Task goal:
Lines of the listing below that contain the string "pasid" are to be returned.

Start of Block

-- ==== Sys2Proof/Machine/State.lean ====
section
/-! DEFINITION. The state of the ZY9672: every register, table, queue, counter, timer, mode and pin the spec gives
the block, as plain data; the reasons a step can stop; and the state right after reset.

Units are sub-structures. A table indexed by a number is a `Tab`; unless a comment says otherwise it has a default
value, and holds no entry equal to it. Times are whole nanoseconds of FTC unless a comment says otherwise. -/

namespace Sys2Proof.Machine

/-- The faults of the model: states in which the spec says that no operation is defined.
`supplyLost`: raised by nothing in the table; a rail that leaves tolerance while PWR_GOOD is high gives no defined
operation (R662), and no command of the table is that event. Safe: the machine would stop where the hardware goes on. -/
inductive Fault where
  | supplyLost
  deriving DecidableEq, Repr

/-- The refusals of the model.
`notModelled`: raised by a `Dispatch` arm that has no meaning yet. Safe: the machine stops. -/
inductive Refusal where
  | notModelled (mnemonic : String)
  deriving DecidableEq, Repr

/-- What the device sends out or drives: the model's own record, oldest first, of everything another party sees
(DESIGN CHOICE, log 7; DESIGN CHOICE, log 8). -/
inductive Output where
  /-- a frame handed to the transmitter of sub-port `sp`; `stomped` when it ends with an inverted FCS (R21) -/
  | frame (sp : Nat) (bytes : Bytes) (stomped : Bool)
  /-- the LLR preamble sent before a frame (Table 3-4): sequence number and acknowledgement -/
  | llrPreamble (sp : Nat) (bytes : Bytes)
  /-- a link control frame: kind and body (Table 3-5) -/
  | lcf (sp : Nat) (kind : Nat) (body : Bytes)
  /-- the transmitter of a sub-port starts training: the PMD it advertises (coded as 318ph.05), the OUI of its message page
  and the capability word of its unformatted page (R84) -/
  | train (sp pmd oui caps : Nat)
  /-- a memory write sent to a host -/
  | hostWrite (port func : Nat) (pasid : Option Nat) (addr : Nat) (data : Bytes)
  /-- a memory read sent to a host, for the requester named by `tag` -/
  | hostRead (port func : Nat) (pasid : Option Nat) (addr len : Nat) (tag : Nat)
  /-- an MSI-X message -/
  | msix (port func vec : Nat)
  /-- a host-link message other than a memory access: kind, function, body -/
  | hostMsg (port : Nat) (kind : String) (func : Nat) (body : List Nat)
  /-- a dictionary, MCTP or SPDM message sent on a transport (Table 17-6) -/
  | mgmt (xport : Nat) (bytes : Bytes)
  /-- an in-band interrupt raised over I3C by cause -/
  | ibi (cause : Nat)
  /-- a cascade frame: kind and words -/
  | casc (kind : Nat) (words : List Nat)
  /-- bits shifted out of the JTAG port -/
  | jtag (bytes : Bytes)
  /-- the dump, on TDO or on DBG_D: how many bytes (R651; their contents are not modelled) -/
  | dump (jtag : Bool) (bytes : Nat)
  /-- a command issued on an HBM pseudo-channel: stack, pseudo-channel, command code, bank, row, column -/
  | hbm (stack pc cmd bank row col : Nat)
  /-- a 1588 message sent on a sub-port, with the source MAC address of its frame (R677) -/
  | ptp (sp mac : Nat) (bytes : Bytes)
  /-- a result returned to a requester of a unit other than a held load of a thread: unit, requester, words -/
  | reply (unit : String) (dst : Nat) (words : List Nat)
  /-- a pin driven to a level -/
  | pin (name : String) (level : Bool)
  deriving DecidableEq, Repr

/-! ### Headers -/

/-- A ZMT header (Table 6-2). `ccid` and `sub` together are CTX in a SEND. -/
structure ZHdr where
  ver : Nat := 1
  op : Nat := 0
  flags : Nat := 0
  maxv : Nat := 0
  plen : Nat := 0
  srcEp : Nat := 0
  job : Nat := 0
  msgId : Nat := 0
  psn : Nat := 0
  tofs : Nat := 0
  ccid : Nat := 0
  sub : Nat := 0
  mseq : Nat := 0
  mlen : Nat := 0
  deriving DecidableEq, Repr

/-! ### Fabric time (chapter 02) -/

/-- The TIME exchange of one sub-port (R46-R49). -/
structure SubTime where
  /-- interval index (FTC / 131,072 ns) of the last REQ sent -/
  reqIvl : Nat := 0
  /-- next TSEQ -/
  tseq : BitVec 16 := 0
  /-- the last REQ sent: its TSEQ and T1 -/
  lastReq : Option (BitVec 16 × BitVec 80) := none
  answered : Bool := true
  /-- the last REQ has been counted as one without a RESP within its interval (R80) -/
  missed : Bool := false
  /-- the last answering RESP: GM_PRIO, GM_ID, HOPS, TFLAGS -/
  resp : Option (Nat × Nat × Nat × Nat) := none
  /-- exchange intervals since that RESP -/
  respAge : Nat := 0
  /-- delays of the last 16 exchanges, newest first, 2^-16 ns -/
  delays : List Int := []
  /-- link_delay, 2^-16 ns (R48) -/
  linkDelay : Int := 0
  /-- offset of an answering RESP of this interval, 2^-16 ns -/
  offset : Option Int := none
  deriving DecidableEq, Repr

/-- A foreign master of the 1588 edge: its dataset (priority1, class, accuracy, variance, priority2, identity, steps
removed, port identity of the sender), when its last Announce came and the interval it announces at, ns (R60). -/
structure PtpForeign where
  ds : List Nat
  heardAt : Nat
  ivl : Nat
  deriving DecidableEq, Repr

/-- The IEEE 1588 edge of one sub-port (R60, R61). -/
structure PtpPort where
  /-- best foreign master announced on the port -/
  foreign : Option PtpForeign := none
  /-- last Sync: sequence id, source, T1 (2^-16 ns, absent until Follow_Up), T2 -/
  sync : Option (Nat × Nat × Option Int × Int) := none
  /-- last Delay_Req or Pdelay_Req sent: sequence id and T3 -/
  req : Option (Nat × Int) := none
  /-- mean path delay, 2^-16 ns -/
  pathDelay : Int := 0
  /-- last Pdelay_Resp: sequence id, T2 of the peer, T4 -/
  presp : Option (Nat × Int × Int) := none
  seq : BitVec 16 := 0
  lastIvl : Nat := 0
  deriving DecidableEq, Repr

/-- The time unit (Table 2-7) and the time service. -/
structure Clk where
  /-- FTC: nanoseconds in bits 79:16, fraction in bits 15:0 -/
  ftc : BitVec 80 := 0
  /-- the part of a 2^-16 ns unit not yet in the FTC, in 2^-48 of a nominal nanosecond times 2^16 (model's own) -/
  acc : Nat := 0
  /-- index of the DL0 boundary whose actions have fired last, and of the one at which an exchange interval last ended
  (the model's own: R69, R70, R673) -/
  served : Nat := 0
  ivlAt : Nat := 0
  fia : BitVec 64 := 0
  state : BitVec 3 := 0
  everLocked : Bool := false
  /-- freq and rate of R52, signed, 2^-48 -/
  freq : Int := 0
  rate : Int := 0
  /-- rates applied in the last 64 intervals, newest first -/
  rates : List Int := []
  offsetEst : BitVec 64 := 0
  ext : Bool := false
  /-- parent sub-port 2p+s -/
  parent : Option Nat := none
  /-- port and sub-port fields of register 38h: 4 bits, the last parent's -/
  hops : BitVec 8 := 0xFF
  gmPrio : BitVec 8 := 0xFF
  gmId : BitVec 64 := 0
  /-- FTC at entry to the current holdover -/
  holdStart : Nat := 0
  goodRun : Nat := 0
  badRun : Nat := 0
  /-- index of the last exchange interval that ended -/
  ivl : Nat := 0
  /-- intervals since any port held a valid parent -/
  noParent : Nat := 0
  sub : Tab SubTime := []
  ptp : Tab PtpPort := []
  /-- FTC_FRAC latch per reading master (default 0) -/
  fracLatch : Tab (BitVec 16) := []
  /-- start of the frozen interval in force (R72) -/
  frozen : Option Nat := none
  timeout : Bool := false
  /-- the whole second of the TIMEOUT pulse last started -/
  pulseSec : Nat := 0
  /-- FTC of the last accepted TIMEIN edge (R668) -/
  timeinLast : Option Nat := none
  deriving DecidableEq, Repr

/-! ### Fabric ports (chapter 03) -/

/-- A frame kept by link-level retry (R98). -/
structure LlrCopy where
  seq : BitVec 16
  bytes : Bytes
  tc : Nat
  /-- the packet it carries, and that packet's ledger ITEM when it is a transit packet: it fails when the copy is
  released unacknowledged (R103, R104) -/
  pkt : Option Nat
  item : Option Nat
  stomp : Bool
  sentAt : Nat
  tries : Nat
  /-- bytes it takes in the replay buffer, its FCS included -/
  len : Nat
  /-- cells of credit it takes (none for a frame of the port's own), and whether they are charged since the last training
  (R46, R93, R94) -/
  cost : Nat
  paid : Bool
  deriving DecidableEq, Repr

End of Block

Response below:
  | hostWrite (port func : Nat) (pasid : Option Nat) (addr : Nat) (data : Bytes)
  | hostRead (port func : Nat) (pasid : Option Nat) (addr len : Nat) (tag : Nat)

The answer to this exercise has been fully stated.